[<prev] [next>] [<thread-prev] [thread-next>] [day] [month] [year] [list]
Message-ID: <20200307030530.GB4093@t490s>
Date: Fri, 6 Mar 2020 22:05:30 -0500
From: Rafael Aquini <aquini@...hat.com>
To: Qian Cai <cai@....pw>
Cc: Linux Memory Management List <linux-mm@...ck.org>,
linux-kernel@...r.kernel.org, mgorman@...hsingularity.net,
akpm@...ux-foundation.org, mhocko@...e.com, vbabka@...e.cz
Subject: Re: [PATCH] mm, numa: fix bad pmd by atomically check for
pmd_trans_huge when marking page tables prot_numa
On Fri, Mar 06, 2020 at 09:40:10PM -0500, Qian Cai wrote:
>
>
> > On Feb 16, 2020, at 2:18 PM, Rafael Aquini <aquini@...hat.com> wrote:
> >
> > From: Mel Gorman <mgorman@...hsingularity.net>
> > A user reported a bug against a distribution kernel while running
> > a proprietary workload described as "memory intensive that is not
> > swapping" that is expected to apply to mainline kernels.
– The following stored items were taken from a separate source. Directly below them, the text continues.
-- ==== Sys2Proof/Tests/Slice0.lean ====
section
/-! SUPPORT. Tests against the spec's own vectors (spec/95_test_vectors.md) and formats (spec/30_encoding.md), and a
concrete witness of the hypotheses of every statement that has some. -/

namespace Sys2Proof.Tests

open Sys2Proof.Machine

/-- The next state an outcome holds. -/
def next? : Host.Outcome State Fault Refusal → Option State
  | .next t => some t
  | .fault _ => none
  | .refused _ => none

/-- State A of table T8: the toy configuration, idle. -/
def stateA : State := { State.reset with spoly := 0x58, cfgv := true, cw := 8, cpoly := 0x58 }

/-- State B of table T8: state A, then START and BYTE 0xE5. -/
def stateB : State := { stateA with busy := true, rem := 0x40 }

/-- The state after one command word is issued to `s`. -/
def issued (cmd : CmdWord) (data : Data) (s : State) : Option State := next? (step (s.present (.command ⟨cmd, data⟩)))

/-! ### Well-formedness: each check refuses an ill-formed term -/

/-- Reserved bits of every format, and an opcode of no row (R59, R61 to R63; table T7). -/
theorem test_illFormed_words :
    ([0x0000, 0x1800, 0x2001, 0x3400, 0x4208, 0x5001, 0x6100, 0x7800, 0x8080, 0x9000, 0xFFFF] : List CmdWord).all
      (fun w => !(Command.wellFormed ⟨w, 0⟩)) = true := by decide

theorem test_wellFormed_words :
    ([0x1000, 0x2000, 0x3000, 0x41FF, 0x5000, 0x60FF, 0x7000, 0x807F] : List CmdWord).all
      (fun w => Command.wellFormed ⟨w, 0⟩) = true := by decide

/-- One line an assembler rejects for each check of R68. -/
theorem test_illFormed_lines :
    ([.ldpoly (2 ^ 64), .ldinit (2 ^ 64), .ldxor (2 ^ 64), .configure 128 0 0, .configure 8 2 0, .configure 8 0 2,
      .byte 256, .reflect (2 ^ 64) 0, .reflect 0 128] : List SourceLine).all (fun l => !l.wellFormed) = true := by decide

/-- It need not reject what the block rejects: a `w` of no legal width, an `n` over 64 (R68). -/
theorem test_wellFormed_lines :
    ([.configure 24 1 1, .reflect (2 ^ 64 - 1) 127, .byte 255, .start, .finish] : List SourceLine).all (·.wellFormed) = true := by
  decide

/-! ### Decoding: words written out bit by bit from R59 -/

theorem test_decode_ldpoly : decode ⟨0b0001_000000000000, 0x58⟩ = .instr (.ldpoly 0x58) := by decide
theorem test_decode_ldinit : decode ⟨0b0010_000000000000, 0xFFFF⟩ = .instr (.ldinit 0xFFFF) := by decide
theorem test_decode_ldxor : decode ⟨0b0011_000000000000, 1⟩ = .instr (.ldxor 1) := by decide
/-- `ro` = 1, `ri` = 0, `w` = 16: the two flags are not swapped. -/
theorem test_decode_configure : decode ⟨0b0100_000_1_0_0010000, 0⟩ = .instr (.configure 16 false true) := by decide
theorem test_decode_start : decode ⟨0b0101_000000000000, 9⟩ = .instr .start := by decide
theorem test_decode_byte : decode ⟨0b0110_0000_11100101, 0⟩ = .instr (.byte 0xE5) := by decide
theorem test_decode_finish : decode ⟨0b0111_000000000000, 0⟩ = .instr .finish := by decide
theorem test_decode_reflect : decode ⟨0b1000_00000_1000001, 7⟩ = .instr (.reflect 7 65) := by decide
theorem test_decode_illegal :
    decode ⟨0x0000, 0⟩ = .illegalOpcode ∧ decode ⟨0x9000, 0⟩ = .illegalOpcode ∧ decode ⟨0xF000, 0⟩ = .illegalOpcode ∧
    decode ⟨0x4E08, 0⟩ = .reservedBit ∧ decode ⟨0x8080, 1⟩ = .reservedBit := by decide
/-- The table's own numbering of the bits: the command word is bits 15 to 0, the data word 0. -/
theorem test_decodeTableWord : decodeTableWord 16 0x41A0 = some (.configure 32 true true) ∧ decodeTableWord 16 0x9000 = none := by
  decide
theorem test_withFetchWord_runs : (next? (step (State.reset.withFetchWord 16 0x4008))).map (·.status) = some 0x20 := by decide

/-! ### The functions (tables T1 to T5) -/

theorem test_reflect_B7_B13_B16 :
    reflect 0xE5 8 = 0xA7 ∧ reflect 0x4C11DB7 32 = 0xEDB88320 ∧ reflect 0x0123456789ABCDEF 64 = 0xF7B3D591E6A2C480 := by decide
theorem test_reflect_B2_B9_B19 :
    reflect 0xFFFFFFFFFFFFFFFF 0 = 0 ∧ reflect 0x1FF 8 = 0xFF ∧ reflect 0xB 4 = 0xD := by decide
theorem test_divstep_V4_V7_V10 :
    divstep 8 0x58 0xFF = 0xA6 ∧ divstep 16 0x1021 0xFFFF = 0xEFDF ∧
    divstep 64 0x42F0E1EBA9EA3693 0x8000000000000000 = 0x42F0E1EBA9EA3693 := by decide
theorem test_fold_F1_F5_F8 :
    fold 8 0x58 false 0 0xE5 = 0x40 ∧ fold 32 0x4C11DB7 true 0xFFFFFFFF 0x31 = 0x1208C43E ∧
    fold 64 0x42F0E1EBA9EA3693 true 0xFFFFFFFFFFFFFFFF 0x01 = 0x93F9FC194C483ECA := by decide +kernel
theorem test_fold_F10_F11 : fold 8 0x1 false 0xAB 0 = 0xAB ∧ fold 16 0x1021 false 0xF01F 0 = 0xF01F := by decide +kernel
theorem test_finalize_Z1_Z4_Z6 :
    finalize 32 0xFFFFFFFF true 0x9B63D02C = 0xCBF43926 ∧ finalize 16 0 true 0x5349 = 0x92CA ∧
    finalize 8 0xFF true 0x40 = 0xFD := by decide
theorem test_computeCrc_K1 :
    computeCrc 32 0x4C11DB7 0xFFFFFFFF 0xFFFFFFFF true true [0x31, 0x32, 0x33, 0x34, 0x35, 0x36, 0x37, 0x38, 0x39] = 0xCBF43926 := by
  decide +kernel
theorem test_computeCrc_K3 : computeCrc 16 0x1021 0xFFFF 0 false false [0x31, 0x32, 0x33, 0x34] = 0x5349 := by decide +kernel
theorem test_computeCrc_K10 :
    computeCrc 64 0x42F0E1EBA9EA3693 0xFFFFFFFFFFFFFFFF 0xFFFFFFFFFFFFFFFF true true
      [0x31, 0x32, 0x33, 0x34, 0x35, 0x36, 0x37, 0x38, 0x39] = 0x995DC9BBDF1939FA := by
  decide +kernel
theorem test_computeCrc_K14_K16 :
    computeCrc 16 0x1021 0x1234 0xFF false true [] = 0xD348 ∧ computeCrc 32 0 0xFFFFFFFF 0 false false [1, 2, 3, 4, 5] = 0 := by
  decide +kernel

/-! ### The commands (tables T6 to T8), each one step -/

/-- X2: LDPOLY. -/
theorem test_ldpoly_X2 : (issued 0x1000 0x58 State.reset).map (fun t => (t.status, t.spoly)) = some (0x00, 0x58) := by decide
/-- Q16: LDPOLY during a computation changes SPOLY alone. -/
theorem test_ldpoly_Q16 :
    (issued 0x1000 0x7 stateB).map (fun t => (t.status, t.spoly, t.cpoly, t.rem)) = some (0x60, 0x7, 0x58, 0x40) := by decide
theorem test_ldinit : (issued 0x2000 0xFFFF State.reset).map (fun t => (t.sinit, t.spoly, t.sxor)) = some (0xFFFF, 0, 0) := by decide
theorem test_ldxor : (issued 0x3000 0xFF State.reset).map (fun t => (t.sxor, t.spoly, t.sinit)) = some (0xFF, 0, 0) := by decide
/-- S1 and S13. -/
theorem test_configure_S1_S13 :
    (issued 0x4008 0 { State.reset with spoly := 0x58 }).map (fun t => (t.status, t.cpoly)) = some (0x20, 0x58) ∧
    (issued 0x4010 0 { State.reset with spoly := 0x10000 }).map (·.status) = some 0x13 := by decide
/-- Q5 and Q15: the same bad width, idle and during a computation. -/
theorem test_configure_Q5_Q15 :
    (issued 0x4018 0 stateA).map (·.status) = some 0x13 ∧ (issued 0x4018 0 stateB).map (·.status) = some 0x72 := by decide
/-- Q1 and X10. -/
theorem test_start_Q1_X10 :
    (issued 0x5000 0 stateA).map (fun t => (t.status, t.rem)) = some (0x60, 0) ∧
    (issued 0x5000 0 State.reset).map (·.status) = some 0x12 := by decide
/-- Q11 and X11: ILLEGAL comes before SEQ. -/
theorem test_start_Q11_X11 :
    (issued 0x5000 0 stateB).map (·.status) = some 0x72 ∧ (issued 0x5001 0 State.reset).map (·.status) = some 0x11 := by decide
/-- Q12 and Q2. -/
theorem test_byte_Q12_Q2 :
    (issued 0x6000 0 stateB).map (fun t => (t.status, t.rem)) = some (0x60, 0x68) ∧
    (issued 0x6000 0 stateA).map (·.status) = some 0x32 := by decide
/-- Q13 and Q3. -/
theorem test_finish_Q13_Q3 :
    (issued 0x7000 0 stateB).map (fun t => (t.status, t.result)) = some (0x20, 0x40) ∧
    (issued 0x7000 0 stateA).map (fun t => (t.status, t.result)) = some (0x32, 0) := by decide
/-- Q17 and Q18. -/
theorem test_reflect_Q17_Q18 :
    (issued 0x8008 0xE5 stateB).map (fun t => (t.status, t.rem, t.result)) = some (0x60, 0x40, 0xA7) ∧
    (issued 0x8041 0x1 stateB).map (fun t => (t.status, t.rem, t.result)) = some (0x74, 0x40, 0) := by decide
/-- Q20: an ILLEGAL word leaves a computation alone. -/
theorem test_illegal_Q20 :
    (issued 0x4208 0 stateB).map (fun t => (t.status, t.rem, t.cpoly)) = some (0x71, 0x40, 0x58) := by decide
/-- Reset wins over a command under way (R107). -/
theorem test_reset_during :
    (next? (step (stateB.present (.resetDuring ⟨0x1000, 7⟩)))).map (fun t => (t.status, t.spoly)) = some (0x00, 0) := by decide
theorem test_idle : next? (step stateB) = some stateB := by decide

/-! ### The assembler (R68 to R70) -/

theorem test_asm_configure :
    assembleText ["  CONFIGURE 32, 0x1, 0b1 ; CRC-32".toList] = some [⟨0x41A0, 0⟩] := by decide
theorem test_asm_reflect :
    assembleText ["REFLECT 0x04C11DB7, 32".toList, "; nothing".toList] = some [⟨0x8020, 0x04C11DB7⟩] := by decide
theorem test_asm_compute_text :
    assembleText ["COMPUTE \"1;4\"".toList] = some [⟨0x5000, 0⟩, ⟨0x6031, 0⟩, ⟨0x603B, 0⟩, ⟨0x6034, 0⟩, ⟨0x7000, 0⟩] := by decide
/-- The first four lines of program P2. -/
theorem test_asm_ccitt :
    assembleText ["CONFIG_CCITT".toList] = some [⟨0x1000, 0x1021⟩, ⟨0x2000, 0xFFFF⟩, ⟨0x3000, 0⟩, ⟨0x4010, 0⟩] := by decide
theorem test_asm_crc32 :
    assembleText ["CONFIG_CRC32".toList] =
      assembleText ["CONFIG 32, 0x04C11DB7, 0xFFFFFFFF, 0xFFFFFFFF, 1, 1".toList] ∧
    (assembleText ["CONFIG_CRC32".toList]).isSome = true := by decide
theorem test_asm_rejects :
    assembleText ["BYTE 256".toList] = none ∧ assembleText ["START 1".toList] = none ∧ assembleText ["NOP".toList] = none := by decide

/-! ### Witnesses: the hypotheses of each statement are met -/

/-- A command of each format decodes. -/
theorem witness_EncodeOfDecodeIsTheWord : decode ⟨0x41A0, 7⟩ = .instr (.configure 32 true true) := by decide
theorem witness_OperandsAreTheirFields :
    decode ⟨0x1000, 5⟩ = .instr (.ldpoly 5) ∧ decode ⟨0x2000, 5⟩ = .instr (.ldinit 5) ∧ decode ⟨0x3000, 5⟩ = .instr (.ldxor 5) ∧
    decode ⟨0x41FF, 0⟩ = .instr (.configure 127 true true) ∧ decode ⟨0x60FF, 0⟩ = .instr (.byte 255) ∧
    decode ⟨0x807F, 5⟩ = .instr (.reflect 5 127) := by decide
/-- Both ends of the range of opcodes. -/
theorem witness_UnusedDataWordIsIgnored :
    (4 ≤ (0x4000 : CmdWord).toNat / 4096 ∧ (0x4000 : CmdWord).toNat / 4096 ≤ 7) ∧
    (4 ≤ (0x7FFF : CmdWord).toNat / 4096 ∧ (0x7FFF : CmdWord).toNat / 4096 ≤ 7) := by decide
/-- The last operand each clause accepts, and the first it rejects. -/
theorem witness_AssembledLinesDecodeToTheirCommands :
    2 ^ 64 - 1 < 2 ^ 64 ∧ (assemble (.ldpoly (2 ^ 64 - 1))).isSome = true ∧ assemble (.ldpoly (2 ^ 64)) = none ∧
    (assemble (.ldinit (2 ^ 64 - 1))).isSome = true ∧ (assemble (.ldxor (2 ^ 64 - 1))).isSome = true ∧
    (assemble (.configure 127 1 1)).isSome = true ∧ assemble (.configure 127 1 2) = none ∧
    (assemble (.byte 255)).isSome = true ∧ assemble (.byte 256) = none ∧
    (assemble (.reflect (2 ^ 64 - 1) 127)).isSome = true ∧ assemble (.reflect 0 128) = none := by decide
theorem witness_StepRunsTheDecodedCommand :
    (State.reset.present (.command ⟨0x60E5, 0⟩)).port = .command ⟨0x60E5, 0⟩ :: [] ∧ decode ⟨0x60E5, 0⟩ = .instr (.byte 0xE5) := by
  decide
theorem witness_IllegalOpcodeFailsWithNoOtherEffect :
    (0x0FFF : CmdWord).toNat / 4096 = 0 ∧ 9 ≤ (0x9000 : CmdWord).toNat / 4096 ∧ 9 ≤ (0xFFFF : CmdWord).toNat / 4096 := by decide
/-- One reserved bit at each end of each format's reserved field. -/
theorem witness_ReservedBitFailsWithNoOtherEffect :
    (0x1800 : CmdWord).toNat / 4096 ∈ [1, 2, 3, 5, 7] ∧ (0x1800 : CmdWord).toNat % 2 ^ 12 ≠ 0 ∧
    (0x7001 : CmdWord).toNat / 4096 ∈ [1, 2, 3, 5, 7] ∧ (0x7001 : CmdWord).toNat % 2 ^ 12 ≠ 0 ∧
    (0x4200 : CmdWord).toNat / 4096 = 4 ∧ (0x4200 : CmdWord).toNat / 2 ^ 9 % 2 ^ 3 ≠ 0 ∧
    (0x6100 : CmdWord).toNat / 4096 = 6 ∧ (0x6100 : CmdWord).toNat / 2 ^ 8 % 2 ^ 4 ≠ 0 ∧
    (0x8080 : CmdWord).toNat / 4096 = 8 ∧ (0x8080 : CmdWord).toNat / 2 ^ 7 % 2 ^ 5 ≠ 0 := by decide
theorem witness_ResetStepGivesResetValues :
    (stateB.present .reset).port = .reset :: [] ∧
    (stateB.present (.resetDuring ⟨0x5000, 0⟩)).port = .resetDuring ⟨0x5000, 0⟩ :: [] := by decide
theorem witness_IdleStepHoldsTheState : stateB.port = [] := by decide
The workload
> > is read/write/modifying ranges of memory and checking the contents. They
> > reported that within a few hours that a bad PMD would be reported followed
> > by a memory corruption where expected data was all zeros. A partial report
> > of the bad PMD looked like
> >
> > [ 5195.338482] ../mm/pgtable-generic.c:33: bad pmd ffff8888157ba008(000002e0396009e2)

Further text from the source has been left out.